Goldman Sachs: What does it mean that hedge funds are suddenly shorting the market in large numbers?
Goldman Sachs analyst John Marshall pointed out that the hawkish shift of the Federal Reserve on December 18 led to a sharp decline in financing spreads, and the sell-off through futures channels is still ongoing this week. This is similar to the situation in December 2021, indicating that U.S. stocks may face downside risks
Recently, the U.S. stock market has repeatedly hit new highs; however, a month ago, the market had already shown some unusual signs.
The financial blog ZeroHedge pointed out that the movements of institutions are contrary to those of retail investors. Retail investors have shown enthusiasm for chasing gains, while institutional investors (especially hedge funds) have been quietly shorting.
In this regard, Goldman Sachs' derivatives strategist John Marshall noted that the financing spread is an important indicator of professional investors' positions. In mid-November, the financing spread reached a ten-year high before retreating, then rebounding again, which was interpreted as a bullish signal. On December 18, the Federal Reserve's hawkish shift led to a sharp drop in the financing spread, erasing the gains of the past six months.
Goldman Sachs believes that the sharp decline in the financing spread indicates that institutional investors are continuously reducing their holdings, which is an important warning signal. This week, the sell-off through futures channels and the decline in the cost of financing leverage for long positions confirmed this. This is similar to the situation in December 2021, suggesting that the U.S. stock market may face a risk of decline.
Goldman Sachs: Financing Spread Indicates U.S. Stocks May Face Significant Correction
ZeroHedge pointed out that as early as a few weeks ago, the market had already shown some unusual signs: while the S&P index continued to set historical highs, 0DTE options trading was abnormally active, stock buybacks surged, and retail investors also showed enthusiasm for chasing gains.
Meanwhile, the movements of large institutions were completely different from those of retail investors. By observing the financing spread of the S&P 500 index, the AXW spread reversed after reaching a ten-year high on November 15 and then began to rise again.
In this regard, Marshall pointed out that the financing spread is an important indicator of professional investors' allocations.
In mid-November, the financing spread sharply reversed after briefly reaching a ten-year high, and then began to rebound. Marshall believed at the time that this indicated that professional investors' interest in rising stocks had not diminished, serving as a bullish signal for the recent stock market performance. It proved to be true, as the S&P index continued to rise in the following two weeks.
However, on December 18, the Federal Reserve's hawkish stance disrupted the market's calm. "Political Powell" changed his previous dovish tone, suggesting that the rate hike would exceed market expectations, and the financing spread subsequently collapsed, erasing the gains of the past six months within two weeks.
If the surge in the financing spread is a bullish signal, does its sharp decline mean a bearish outlook? Marshall provided a definitive answer in his latest report on January 5 He pointed out that the signs of continuous reduction by institutions are an "important warning signal for stock investors." The sell-off through futures channels is still ongoing this week, and the decline in the cost of leveraged long positions confirms this.
He particularly emphasized that the weakness in financing spreads on Thursday is an important event, indicating that the market trend in December is not merely influenced by year-end factors.
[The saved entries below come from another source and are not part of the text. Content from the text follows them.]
-- ==== Sys2Proof/Proofs/ControlRegisters.lean ====
section
/-!
SUPPORT. Control registers: what each number reads, what a write sets, and the slip window that a placed bank begins with (02 R53, R62; 04 R132, R133).
-/

namespace Sys2Proof.Encoding
open Sys2Proof.Machine

/-! ## Fields laid side by side -/

theorem fields_lt (w : Nat) (l : List Nat) : fields w l < 2 ^ (w * l.length) := by
  induction l with
  | nil => exact Nat.one_pos
  | cons x t ih =>
    rw [List.length_cons, Nat.mul_succ, Nat.add_comm (w * t.length), Nat.pow_add]
    calc fields w (x :: t) = x % 2 ^ w + 2 ^ w * fields w t := rfl
      _ < 2 ^ w + 2 ^ w * fields w t := by have := Nat.mod_lt x (Nat.two_pow_pos w); omega
      _ = 2 ^ w * (fields w t + 1) := by ring
      _ ≤ 2 ^ w * 2 ^ (w * t.length) := Nat.mul_le_mul_left _ ih

/-- Field `i` holds the low bits of number `i`. -/
theorem fields_field (w : Nat) (l : List Nat) (i : Nat) : fields w l / 2 ^ (w * i) % 2 ^ w = l.getD i 0 % 2 ^ w := by
  induction l generalizing i with
  | nil => simp [fields]
  | cons x t ih =>
    cases i with
    | zero => simp [fields]
    | succ i =>
      rw [Nat.mul_succ, Nat.add_comm, Nat.pow_add, ← Nat.div_div_eq_div_mul, fields, Nat.add_mul_div_left _ _ (Nat.two_pow_pos w),
        Nat.div_eq_of_lt (Nat.mod_lt x (Nat.two_pow_pos w)), Nat.zero_add, ih]
      rfl

/-- A number below the width of a register is read as it is. -/
theorem csrVal_toNat {s : State} {l : Loc} {n v : Nat} (h : s.csrNum l n = v) (hv : v < 2 ^ 64) : (s.csrVal l n).toNat = v := by
  rw [State.csrVal, h, BitVec.toNat_ofNat, Nat.mod_eq_of_lt hv]

/-- The occupancies of the branch outcome queues, each in its field (02 R62). -/
theorem boqocc_field (b : Bank) (i : Nat) : b.boqocc / 2 ^ (7 * i) % 2 ^ 7 = (boqEngines.map (fun e => (b.eng e).boq.length)).getD i 0 % 2 ^ 7 :=
  fields_field 7 _ i

theorem boqocc_lt (b : Bank) : b.boqocc < 2 ^ 35 := fields_lt 7 _

/-- The visible entries at the head of `CQ`. -/
def visible (b : Bank) : List QEnt := b.queues.cq.takeWhile (·.vis)

theorem visible_length_le (b : Bank) : (visible b).length ≤ b.queues.cq.length := (List.takeWhile_prefix _).length_le

/-- The bits of the visible entries in their fields (04 R103). -/
def visibleBits (b : Bank) : Nat := fields 1 ((visible b).map (fun x => x.val.toNat))

theorem cqocc_eq (b : Bank) : b.cqocc = visibleBits b + 2 ^ 16 * (visible b).length := rfl

section
variable {b : Bank} (h : b.queues.cq.length ≤ 16)
include h

theorem visibleBits_lt : visibleBits b < 2 ^ 16 := by
  refine (fields_lt 1 _).trans_le (Nat.pow_le_pow_right (by decide) ?_)
  rw [List.length_map, Nat.one_mul]
  exact (visible_length_le b).trans h

theorem cqocc_lt : b.cqocc < 2 ^ 64 := by
  have := visibleBits_lt h
  have := (visible_length_le b).trans h
  rw [cqocc_eq]
  omega

theorem cqocc_count : b.cqocc / 2 ^ 16 = (visible b).length := by
  rw [cqocc_eq, Nat.add_mul_div_left _ _ (by decide), Nat.div_eq_of_lt (visibleBits_lt h), Nat.zero_add]

end

theorem cqocc_bit (b : Bank) {i : Nat} (hi : i < 16) :
    b.cqocc / 2 ^ i % 2 = (((visible b).drop i).head?.map (fun x => x.val.toNat % 2)).getD 0 := by
  obtain ⟨c, hc⟩ := Nat.exists_eq_add_of_lt hi
  have hpow : 2 ^ 16 * (visible b).length = 2 ^ i * (2 * (2 ^ c * (visible b).length)) := by
    rw [show (2 : Nat) ^ 16 = 2 ^ (i + c + 1) by rw [← hc], Nat.pow_succ, Nat.pow_add]; ring
  have hfield := fields_field 1 ((visible b).map (fun x => x.val.toNat)) i
  rw [Nat.one_mul, Nat.pow_one] at hfield
  rw [cqocc_eq, hpow, Nat.add_mul_div_left _ _ (Nat.two_pow_pos i), Nat.add_mul_mod_self_left, visibleBits, hfield, List.head?_drop, List.getD_eq_getElem?_getD,
    List.getElem?_map]
  cases (visible b)[i]? <;> rfl

/-! ## The words (04 R132) -/

theorem exec_csrRd (m : Dep) (r : SReg) (csr : BitVec 11) (s : State) : exec (.csrRd m r csr) s = execCsrRd m r csr s := by rfl
theorem exec_csrWr (m : Dep) (r : SReg) (csr : BitVec 11) (s : State) : exec (.csrWr m r csr) s = execCsrWr m r csr s := by rfl

section
variable {s : State} {m : Dep} {r : SReg} {csr : BitVec 11} (hc : s.here.csrPending = false) (hf : SFree s [r])
include hc hf

/-- `CSR.rd` (04 R132). -/
theorem setsS_csrRd (hr : Ready (.csrRd m r csr) s) : SetsS (.csrRd m r csr) s [] r (s.csrVal s.cur.loc csr.toNat) (fun _ => True) := by
  have hp : s.here.pending .S [r.val] = false := hf
  have hx := (exec_csrRd m r csr s).trans (bankWord_ok _ s _ s.here (writesS r (s.csrVal s.cur.loc csr.toNat)) hr (by simp [hc, hp]))
  exact setsS_of _ s [] _ r _ s.here _ [] hx rfl rfl rfl rfl (by simp) rfl (fun _ => rfl) (BankPart.same_refl ..) (fun _ _ => BankPart.same_refl ..)
    (fun _ _ _ => trivial)

end

/-- What a write to a register of the bank leaves (04 R132). -/
def csrWritten (b : Bank) (n : Nat) (v : Reg64) : Bank := if csrWritable n then b.csrSet n v else b

/-- The effects of `CSR.wr`. -/
def csrEffs (n : Nat) (v : Reg64) : List Eff := if csrWritable n then [.csr n v] else []

theorem applyAll_csrEffs (b : Bank) (pc n : Nat) (v : Reg64) : b.applyAll pc (csrEffs n v) = csrWritten b n v := by
  unfold csrEffs csrWritten
  split
  · simp only [Bank.applyAll, ite_self]; rfl
  · rfl

theorem canPop_csrEffs (b : Bank) (n : Nat) (v : Reg64) : b.canPop (csrEffs n v) = true := by
  unfold csrEffs
  split <;> rfl

theorem csrWritten_part (b : Bank) (n : Nat) (v : Reg64) {q : BankPart} (h : q ≠ .ctl) : BankPart.same (csrWritten b n v) b q := by
  unfold csrWritten
  split
  · exact b.apply_part 0 (.csr n v) q (by simpa [Eff.parts] using h)
  · exact BankPart.same_refl b q

/-- A write reaches `SLIPW` and `CSCHED`, and nothing else (02 R53, 09 R320). -/
theorem csrWritten_ctl (b : Bank) (n : Nat) (v : Reg64) :
    (csrWritten b n v).seq.slipw = (if n = 0x010 then max 16 (min 4096 (v.toNat % 2 ^ 13)) else b.seq.slipw)
    ∧ (csrWritten b n v).car.csched = (if n = 0x189 then BitVec.ofNat 32 (max b.car.csched.toNat (v.toNat % 2 ^ 32)) else b.car.csched)
    ∧ (csrWritten b n v).mx.shown = b.mx.shown := by
  by_cases h1 : n = 0x010
  · subst h1; exact ⟨rfl, rfl, rfl⟩
  by_cases h2 : n = 0x189
  · subst h2; exact ⟨rfl, rfl, rfl⟩
  · have hw : csrWritable n = false := by simp [csrWritable, h1, h2]
    simp [csrWritten, hw, h1, h2]

section
variable {s : State} {m : Dep} {r : SReg} {csr : BitVec 11} (hc : s.here.csrPending = false) (hf : SFree s [r])
include hc hf

/-- `CSR.wr` (04 R132). -/
theorem does_csrWr (hr : Ready (.csrWr m r csr) s) (hcalm : s.here.calm) (hfit : Fits (.csrWr m r csr) s.here) :
    Does (.csrWr m r csr) s [.ctl] (fun t =>
      t.here.seq.slipw = (if csr.toNat = 0x010 then max 16 (min 4096 ((s.here.sreg r).toNat % 2 ^ 13)) else s.here.seq.slipw)
      ∧ t.here.car.csched = (if csr.toNat = 0x189 then BitVec.ofNat 32 (max s.here.car.csched.toNat ((s.here.sreg r).toNat % 2 ^ 32)) else s.here.car.csched)
      ∧ t.here.mx.shown = s.here.mx.shown) := by
  have hp : s.here.pending .S [r.val] = false := hf
  have hx : exec (.csrWr m r csr) s = .next ((s.setBank s.cur.loc s.here).issue (.csrWr m r csr) { effs := csrEffs csr.toNat (s.here.sreg r) }) :=
    (exec_csrWr m r csr s).trans (bankWord_ok _ s _ s.here _ hr (by simp [hc, hp, csrEffs]))
  refine does_calm _ s [.ctl] _ s.here _ hx rfl rfl (fun _ => rfl) hcalm rfl rfl (canPop_csrEffs ..) hfit (fun q hq => ?_) (fun t _ ht => ?_)
  · rw [applyAll_csrEffs]
    exact csrWritten_part _ _ _ (by simpa using hq)
  · rw [applyAll_csrEffs] at ht
    obtain ⟨hslipw, hshown, hcsched⟩ := ht .ctl
    rw [hslipw, hcsched, hshown]
    exact csrWritten_ctl ..

end

/-! ## What the numbers read (04 R133)

A number within a bank of registers falls past every range below that bank, and into its own. -/

section
variable (s : State) (l : Loc)

theorem csrVal_lc (n : Fin 4) : s.csrVal l (0x020 + n.val) = spGet 0 (s.bank l).engs.S.lc n.val := by
  simp (disch := omega) only [State.csrVal, State.csrNum, if_neg, if_pos]
  simp

theorem csrVal_sem (n : Fin 32) : s.csrVal l (0x040 + n.val) = BitVec.ofNat 64 ((s.bank l).semCount n + 2 ^ 16 * (s.bank l).semCeil n
    + 2 ^ 28 * (if bitAt (s.bank l).hdr.semmask n.val then 1 else 0)) := by
  simp (disch := omega) only [State.csrVal, State.csrNum, if_neg, if_pos]
  simp [Bank.semv, bit]

theorem csrVal_cwp (n : Fin 8) : s.csrVal l (0x180 + n.val) = ((s.bank l).chan n.val).cwp := by
  simp (disch := omega) only [State.csrVal, State.csrNum, if_neg, if_pos]
  simp

theorem csrVal_fc (n : Fin 16) : s.csrVal l (0x510 + n.val) = BitVec.ofNat 64 (spGet 0 (s.bank l).fab.fc n.val).toNat := by
  simp (disch := omega) only [State.csrVal, State.csrNum, if_neg, if_pos]
  simp

end

/-! ## The header's slip window (02 R53, 05 R139) -/

/-- A header that passes its checks has a slip window in range. -/
theorem parseHeader_slipw {d : List Byte} {image : Nat} {h : Header} (hp : parseHeader d image = some h) :
    (h.slipw = if blkNum d 0x1E 2 = 0 then 1024 else blkNum d 0x1E 2) ∧ 16 ≤ h.slipw ∧ h.slipw ≤ 4096 := by
  simp only [parseHeader, Option.ite_none_right_eq_some, Option.some.injEq] at hp
  obtain ⟨hok, rfl⟩ := hp
  simp only [Bool.and_eq_true, decide_eq_true_eq] at hok
  refine ⟨rfl, ?_, ?_⟩ <;> tauto

theorem slipw_placeAt {s : State} {x : Launch} {h : Header} {l : Loc} {place : Nat} (hx : x.hdr = some h) :
    ((s.placeAt x l place).bank l).seq.slipw = h.slipw := by
  rw [State.placeAt, bank_setBank_same, hx]
  rfl

/-- Settles O3: the two words by their issue, each number by the entry of the table that it falls in, the slip window by the header's checks. -/
theorem controlRegisters : Obligations.ControlRegisters := by
  refine ⟨fun s m r csr hc hf => ⟨setsS_csrRd hc hf, does_csrWr hc hf⟩, fun s l => ?_, fun d image h => parseHeader_slipw,
    fun s x h l place => slipw_placeAt⟩
  have hboq : s.csrNum l 0x012 = (s.bank l).boqocc := rfl
  have hcq : s.csrNum l 0x013 = (s.bank l).cqocc := rfl
  refine ⟨rfl, rfl, rfl, rfl, ?_, fun h => ?_, csrVal_lc s l, csrVal_sem s l, rfl, csrVal_cwp s l, rfl, rfl, ?_, rfl, rfl, rfl, ?_, rfl, csrVal_fc s l⟩
  · rw [csrVal_toNat hboq ((boqocc_lt _).trans (by decide))]
    refine ⟨boqocc_lt _, ?_⟩
    simp only [List.forall_mem_cons]
    exact ⟨boqocc_field _ 0, boqocc_field _ 1, boqocc_field _ 2, boqocc_field _ 3, boqocc_field _ 4, List.forall_mem_nil _⟩
  · rw [csrVal_toNat hcq (cqocc_lt h)]
    exact ⟨cqocc_count h, fun i hi => cqocc_bit _ hi⟩
  · exact BitVec.ofNat_toNat ..
  · exact BitVec.ofNat_toNat ..

end Sys2Proof.Encoding
end

/-!
SUPPORT. Vector results (08 R265 to R268): elements of a packed register, the flags of several elements, and the issue of a word of V that takes its
sources, writes one thing as it retires and raises flags then.
-/

namespace Sys2Proof.Formats
open Sys2Proof.Machine

/-! ## Lists of the first numbers -/

theorem natsFrom_eq_range' (a n : Nat) : natsFrom a n = List.range' a n := by
  induction n generalizing a with
  | zero => rfl
  | succ n ih => rw [natsFrom, ih, List.range'_succ]

theorem upTo_eq_range (n : Nat) : upTo n = List.range n := by
  rw [upTo, natsFrom_eq_range', List.range_eq_range']

@[simp] theorem length_upTo (n : Nat) : (upTo n).length = n := by rw [upTo_eq_range, List.length_range]

theorem getD_map_upTo {α : Type} (f : Nat → α) (x : α) {n i : Nat} (h : i < n) : ((upTo n).map f).getD i x = f i := by
  rw [upTo_eq_range, List.getD_eq_getElem _ _ (by simpa using h), List.getElem_map, List.getElem_range]

/-! ## Elements of a register (08 R265) -/

theorem packElems_eq_fields (w : Nat) (l : List Nat) : packElems w l = Machine.fields w l := by
  induction l with
  | nil => rfl
  | cons x t ih => rw [packElems, ih, Machine.fields]

theorem packElems_lt (w : Nat) (l : List Nat) : packElems w l < 2 ^ (w * l.length) := packElems_eq_fields w l ▸ Encoding.fields_lt w l

theorem toNat_ofNat_packElems {w n : Nat} {l : List Nat} (h : w * l.length ≤ n) : (BitVec.ofNat n (packElems w l)).toNat = packElems w l := by
  rw [BitVec.toNat_ofNat, Nat.mod_eq_of_lt ((packElems_lt w l).trans_le (Nat.pow_le_pow_right Nat.two_pos h))]

theorem packElems_field (w : Nat) (l : List Nat) (i : Nat) : packElems w l / 2 ^ (w * i) % 2 ^ w = l.getD i 0 % 2 ^ w :=
  packElems_eq_fields w l ▸ Encoding.fields_field w l i

/-- A register of at most 4,096 bits of elements has each of them in its lane. -/
theorem elemOf_vecOf {w : Nat} {l : List Nat} (h : w * l.length ≤ 4096) (e : Nat) : elemOf (vecOf w l) w e = l.getD e 0 % 2 ^ w := by
  rw [elemOf, vecOf, toNat_ofNat_packElems h, packElems_field]

/-- A whole register made element by element. -/
theorem elemOf_vecOf_upTo (w : Nat) (f : Nat → Nat) {e : Nat} (he : e < 4096 / w) :
    elemOf (vecOf w ((upTo (4096 / w)).map f)) w e = f e % 2 ^ w := by
  rw [elemOf_vecOf (by rw [List.length_map, length_upTo]; exact Nat.mul_div_le ..), getD_map_upTo f 0 he]

theorem elemOf_lt (x : VecReg) (w e : Nat) : elemOf x w e < 2 ^ w := Nat.mod_lt _ (Nat.two_pow_pos w)

/-! ## Flags of several elements (08 R270) -/

theorem allFlags_map_upTo (n : Nat) (f : Nat → Nat × FlagBits) : allFlags ((upTo n).map f) = orFlags n (fun e => (f e).2) := by
  rw [allFlags, List.foldl_map, orFlags]

/-! ## Taking operands (08 R267) -/

/-- Operands taken from a bank, or results given a place in a queue, leave its engines and its state. -/
def Taken (b k : Bank) : Prop := k.engs = b.engs ∧ k.st = b.st

theorem Taken.refl (b : Bank) : Taken b b := ⟨rfl, rfl⟩

theorem Taken.trans {a b c : Bank} (h : Taken a b) (g : Taken b c) : Taken a c := ⟨g.1.trans h.1, g.2.trans h.2⟩

theorem taken_takeV {b k : Bank} {a : VSrc} {x : VecReg} (h : b.takeV a = .ok x k) : Taken b k := by
  cases a with
  | v n =>
    injection h with _ hk
    exact hk ▸ Taken.refl b
  | q n =>
    simp only [Bank.takeV, Bank.popStream] at h
    split_ifs at h
    split at h
    · exact VTake.noConfusion h
    · split_ifs at h
      split at h
      · exact VTake.noConfusion h
      · injection h with _ hk
        exact hk ▸ ⟨rfl, rfl⟩
  | dv =>
    simp only [Bank.takeV] at h
    split at h
    · injection h with _ hk
      exact hk ▸ ⟨rfl, rfl⟩
    · exact VTake.noConfusion h

theorem taken_reserve (b : Bank) (q : QName) (w : Nat) (v : Reg64) : Taken b (b.reserve q w v) := ⟨rfl, rfl⟩

theorem taken_takeDst (b : Bank) (d : VDst) : Taken b (b.takeDst d) := by
  cases d with
  | v n => exact Taken.refl b
  | q n =>
    rw [Bank.takeDst, Bank.spend]
    split <;> exact ⟨rfl, rfl⟩

theorem withV_ok {b k : Bank} {a : VSrc} {x : VecReg} (h : b.takeV a = .ok x k) (f : VecReg → Bank → Res Bank) : withV b a f = f x k := by
  rw [withV, h]

/-! ## The issue of a word of V (08 R268, R269) -/

/-- A word completes with any bank that agrees with the one it completes with. -/
theorem gives_congr {i : Instr} {s u : State} {b c : Bank} (h : AllSame b c) (hg : Gives i s u b) : Gives i s u c := by
  obtain ⟨t, hx, hk, hp, hm, hl⟩ := hg
  exact ⟨t, hx, hk, fun p hq => BankPart.same_trans (hp p hq) (h p), hm, hl⟩

theorem isVis_silent {y : Eff} (h : y.isVis = true) : y.parts = [] ∧ y.isSem = false := by
  cases y <;> simp [Eff.isVis, Eff.parts, Eff.isSem] at h ⊢

theorem applyAll_singleton (pc : Nat) (x : Eff) (b : Bank) : Bank.applyAll pc [x] b = b.apply pc x := by
  simp only [Bank.applyAll, ite_self]

section
variable {l : List Eff} (pc : Nat) (h : ∀ y ∈ l, y.isSem = false)
include h

theorem applyAll_append (l' : List Eff) (b : Bank) : Bank.applyAll pc (l ++ l') b = Bank.applyAll pc l' (Bank.applyAll pc l b) := by
  induction l generalizing b with
  | nil => rfl
  | cons y t ih =>
    simp only [List.cons_append, Bank.applyAll, b.apply_flt pc y (h y (List.mem_cons_self ..)), if_true]
    exact ih (fun z hz => h z (List.mem_cons_of_mem _ hz)) _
Even with the S&P index rising by 1.3%, the financing spread on Friday performed flat, which is clearly inconsistent with normal market correlations.
More concerning is that Marshall believes the current situation is very similar to December 2021. At that time, concerns about monetary policy triggered sell-offs by professional investors, and subsequently, the S&P index fell for 10 months.
Are hedge funds accelerating the sell-off of U.S. stocks a warning or a short trap?
Another Goldman Sachs trader, Vincent Lin, also released a report on January 3, stating that over the past five trading days, hedge funds have net sold U.S. stocks at the fastest pace in more than seven months.
Data shows that the global stock market has experienced the largest net sell-off in over seven months, with short selling far exceeding long selling. Net selling occurred in all regions, with relatively small net sell amounts in North America and Asian emerging markets. Both macro products and individual stocks were net sold. Among the 11 sectors globally, 8 sectors experienced net selling, with healthcare, finance, and industrial sectors leading the way.
Marshall concluded:
"Although stock valuations have been at historical highs for years, this is the first time in many years that we have seen significant sell-offs in these two positioning indicators."
However, there are also views that unless significant macro factors trigger a large-scale sell-off, this round of selling may ultimately evolve into another large-scale short squeeze by hedge funds, which could instead drive the S&P 500 index to new highs.